Materials and methods
Patients who suffered from Achilles tendon rupture were recruited for an elastographic evaluation. Unilateral Achilles tendon ruptures were included and scanned in the mid-substance and calcaneal insertion at least 2 years after rupture using shear wave elastography. Results were compared to patients’ contralateral non-injured Achilles tendons and additionally to a healthy population. Descriptive statistics, reliability analysis, and correlation analysis with clinical scores were performed.
Forty-one patients were included in the study with a mean follow-up-time of 74 ± 30; [26–138] months after rupture. Significant differences were identified in shear wave elastography in the mid-substance of healed tendons (shear wave velocity 1.2 ±1.5 m/s) compared to both control groups [2.5 ±1.5 m/s (p < 0.01) and 2.8 ±1.6 m/s (p < 0.0001) contralateral and healthy population, respectively]. There was no correlation between the measurements and the clinical outcome.
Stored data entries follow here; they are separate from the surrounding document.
/-! ## `setChan` -/

@[simp] theorem setChan_params (s : State) (c : BitVec 2) (x : Channel) : (s.setChan c x).params = s.params := rfl
@[simp] theorem setChan_rst (s : State) (c : BitVec 2) (x : Channel) : (s.setChan c x).rst = s.rst := rfl
@[simp] theorem setChan_probeActive (s : State) (c : BitVec 2) (x : Channel) : (s.setChan c x).probeActive = s.probeActive := rfl
@[simp] theorem setChan_ch (s : State) (c : BitVec 2) (x : Channel) : (s.setChan c x).ch = s.ch.set c.toNat x c.isLt := rfl
@[simp] theorem setChan_phase (s : State) (c : BitVec 2) (x : Channel) : (s.setChan c x).phase = s.phase := rfl
@[simp] theorem setChan_chanIdx (s : State) (c : BitVec 2) (x : Channel) : (s.setChan c x).chanIdx = s.chanIdx := rfl
@[simp] theorem setChan_calCycle (s : State) (c : BitVec 2) (x : Channel) : (s.setChan c x).calCycle = s.calCycle := rfl
@[simp] theorem setChan_muxSel (s : State) (c : BitVec 2) (x : Channel) : (s.setChan c x).muxSel = s.muxSel := rfl
@[simp] theorem setChan_triggered (s : State) (c : BitVec 2) (x : Channel) : (s.setChan c x).triggered = s.triggered := rfl
@[simp] theorem setChan_txOverflow (s : State) (c : BitVec 2) (x : Channel) : (s.setChan c x).txOverflow = s.txOverflow := rfl
@[simp] theorem setChan_trigOut (s : State) (c : BitVec 2) (x : Channel) : (s.setChan c x).trigOut = s.trigOut := rfl
@[simp] theorem setChan_intMask (s : State) (c : BitVec 2) (x : Channel) : (s.setChan c x).intMask = s.intMask := rfl
@[simp] theorem setChan_mainBusy (s : State) (c : BitVec 2) (x : Channel) : (s.setChan c x).mainBusy = s.mainBusy := rfl
@[simp] theorem setChan_settings (s : State) (c : BitVec 2) (x : Channel) : (s.setChan c x).settings = s.settings := rfl
@[simp] theorem setChan_calRemaining (s : State) (c : BitVec 2) (x : Channel) : (s.setChan c x).calRemaining = s.calRemaining := rfl
@[simp] theorem setChan_debounce (s : State) (c : BitVec 2) (x : Channel) : (s.setChan c x).debounce = s.debounce := rfl
@[simp] theorem setChan_clock (s : State) (c : BitVec 2) (x : Channel) : (s.setChan c x).clock = s.clock := rfl
@[simp] theorem setChan_rx (s : State) (c : BitVec 2) (x : Channel) : (s.setChan c x).rx = s.rx := rfl
@[simp] theorem setChan_tx (s : State) (c : BitVec 2) (x : Channel) : (s.setChan c x).tx = s.tx := rfl
@[simp] theorem setChan_nv (s : State) (c : BitVec 2) (x : Channel) : (s.setChan c x).nv = s.nv := rfl
@[simp] theorem setChan_pendTick (s : State) (c : BitVec 2) (x : Channel) : (s.setChan c x).pendTick = s.pendTick := rfl
@[simp] theorem setChan_pendConv (s : State) (c : BitVec 2) (x : Channel) : (s.setChan c x).pendConv = s.pendConv := rfl
@[simp] theorem setChan_pendBus (s : State) (c : BitVec 2) (x : Channel) : (s.setChan c x).pendBus = s.pendBus := rfl
@[simp] theorem setChan_boot (s : State) (c : BitVec 2) (x : Channel) : (s.setChan c x).boot = s.boot := rfl
@[simp] theorem setChan_micro (s : State) (c : BitVec 2) (x : Channel) : (s.setChan c x).micro = s.micro := rfl
@[simp] theorem setChan_scanLen (s : State) (c : BitVec 2) (x : Channel) : (s.setChan c x).scanLen = s.scanLen := rfl
@[simp] theorem setChan_inputs (s : State) (c : BitVec 2) (x : Channel) : (s.setChan c x).inputs = s.inputs := rfl
@[simp] theorem setChan_busRead (s : State) (c : BitVec 2) (x : Channel) : (s.setChan c x).busRead = s.busRead := rfl
@[simp] theorem setChan_busErr (s : State) (c : BitVec 2) (x : Channel) : (s.setChan c x).busErr = s.busErr := rfl
@[simp] theorem setChan_draws (s : State) (c : BitVec 2) (x : Channel) : (s.setChan c x).draws = s.draws := rfl

/-! ## `nvWrite` -/

@[simp] theorem nvWrite_params (s : State) (block : List Byte) : (nvWrite block s).params = s.params := rfl
@[simp] theorem nvWrite_rst (s : State) (block : List Byte) : (nvWrite block s).rst = s.rst := rfl
@[simp] theorem nvWrite_probeActive (s : State) (block : List Byte) : (nvWrite block s).probeActive = s.probeActive := rfl
@[simp] theorem nvWrite_ch (s : State) (block : List Byte) : (nvWrite block s).ch = s.ch := rfl
@[simp] theorem nvWrite_phase (s : State) (block : List Byte) : (nvWrite block s).phase = s.phase := rfl
@[simp] theorem nvWrite_chanIdx (s : State) (block : List Byte) : (nvWrite block s).chanIdx = s.chanIdx := rfl
@[simp] theorem nvWrite_calCycle (s : State) (block : List Byte) : (nvWrite block s).calCycle = s.calCycle := rfl
@[simp] theorem nvWrite_muxSel (s : State) (block : List Byte) : (nvWrite block s).muxSel = s.muxSel := rfl
@[simp] theorem nvWrite_triggered (s : State) (block : List Byte) : (nvWrite block s).triggered = s.triggered := rfl
@[simp] theorem nvWrite_txOverflow (s : State) (block : List Byte) : (nvWrite block s).txOverflow = s.txOverflow := rfl
@[simp] theorem nvWrite_trigOut (s : State) (block : List Byte) : (nvWrite block s).trigOut = s.trigOut := rfl
@[simp] theorem nvWrite_intMask (s : State) (block : List Byte) : (nvWrite block s).intMask = s.intMask := rfl
@[simp] theorem nvWrite_mainBusy (s : State) (block : List Byte) : (nvWrite block s).mainBusy = s.mainBusy := rfl
@[simp] theorem nvWrite_settings (s : State) (block : List Byte) : (nvWrite block s).settings = s.settings := rfl
@[simp] theorem nvWrite_calRemaining (s : State) (block : List Byte) : (nvWrite block s).calRemaining = s.calRemaining := rfl
@[simp] theorem nvWrite_debounce (s : State) (block : List Byte) : (nvWrite block s).debounce = s.debounce := rfl
@[simp] theorem nvWrite_clock (s : State) (block : List Byte) : (nvWrite block s).clock = s.clock := rfl
@[simp] theorem nvWrite_rx (s : State) (block : List Byte) : (nvWrite block s).rx = s.rx := rfl
@[simp] theorem nvWrite_tx (s : State) (block : List Byte) : (nvWrite block s).tx = s.tx := rfl
@[simp] theorem nvWrite_nv (s : State) (block : List Byte) : (nvWrite block s).nv = Memory.writeRun nvBytes [] 0 block := rfl
@[simp] theorem nvWrite_pendTick (s : State) (block : List Byte) : (nvWrite block s).pendTick = s.pendTick := rfl
@[simp] theorem nvWrite_pendConv (s : State) (block : List Byte) : (nvWrite block s).pendConv = s.pendConv := rfl
@[simp] theorem nvWrite_pendBus (s : State) (block : List Byte) : (nvWrite block s).pendBus = s.pendBus := rfl
@[simp] theorem nvWrite_boot (s : State) (block : List Byte) : (nvWrite block s).boot = s.boot := rfl
@[simp] theorem nvWrite_micro (s : State) (block : List Byte) : (nvWrite block s).micro = s.micro := rfl
@[simp] theorem nvWrite_scanLen (s : State) (block : List Byte) : (nvWrite block s).scanLen = s.scanLen := rfl
@[simp] theorem nvWrite_inputs (s : State) (block : List Byte) : (nvWrite block s).inputs = s.inputs := rfl
@[simp] theorem nvWrite_busRead (s : State) (block : List Byte) : (nvWrite block s).busRead = s.busRead := rfl
@[simp] theorem nvWrite_busErr (s : State) (block : List Byte) : (nvWrite block s).busErr = s.busErr := rfl
@[simp] theorem nvWrite_draws (s : State) (block : List Byte) : (nvWrite block s).draws = s.draws := rfl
This study shows that the healed Achilles tendon after rupture has inferior elastic properties even after a long-term healing phase. Differences in elastic properties after rupture mainly originate from the mid-substance of the Achilles tendon, in which most of the ruptures occur. Elastographic results do not correspond with subjective perception. Clinically, sonoelastographical measurements of biomechanical properties can be useful to provide objective insights in tendon recovery.
KeywordsAchilles tendon Achilles tendon rupture Shear wave elastography Elastic properties Biomechanical properties Tendon biomechanics
Compliance with ethical standards
Conflict of interest
The authors declare that there is no competing interest.
The study was performed after approval of the university’s ethical review committee (University of Regensburg, AZ 15-101-0019).
Informed consent was obtained from all individual participants included in the study.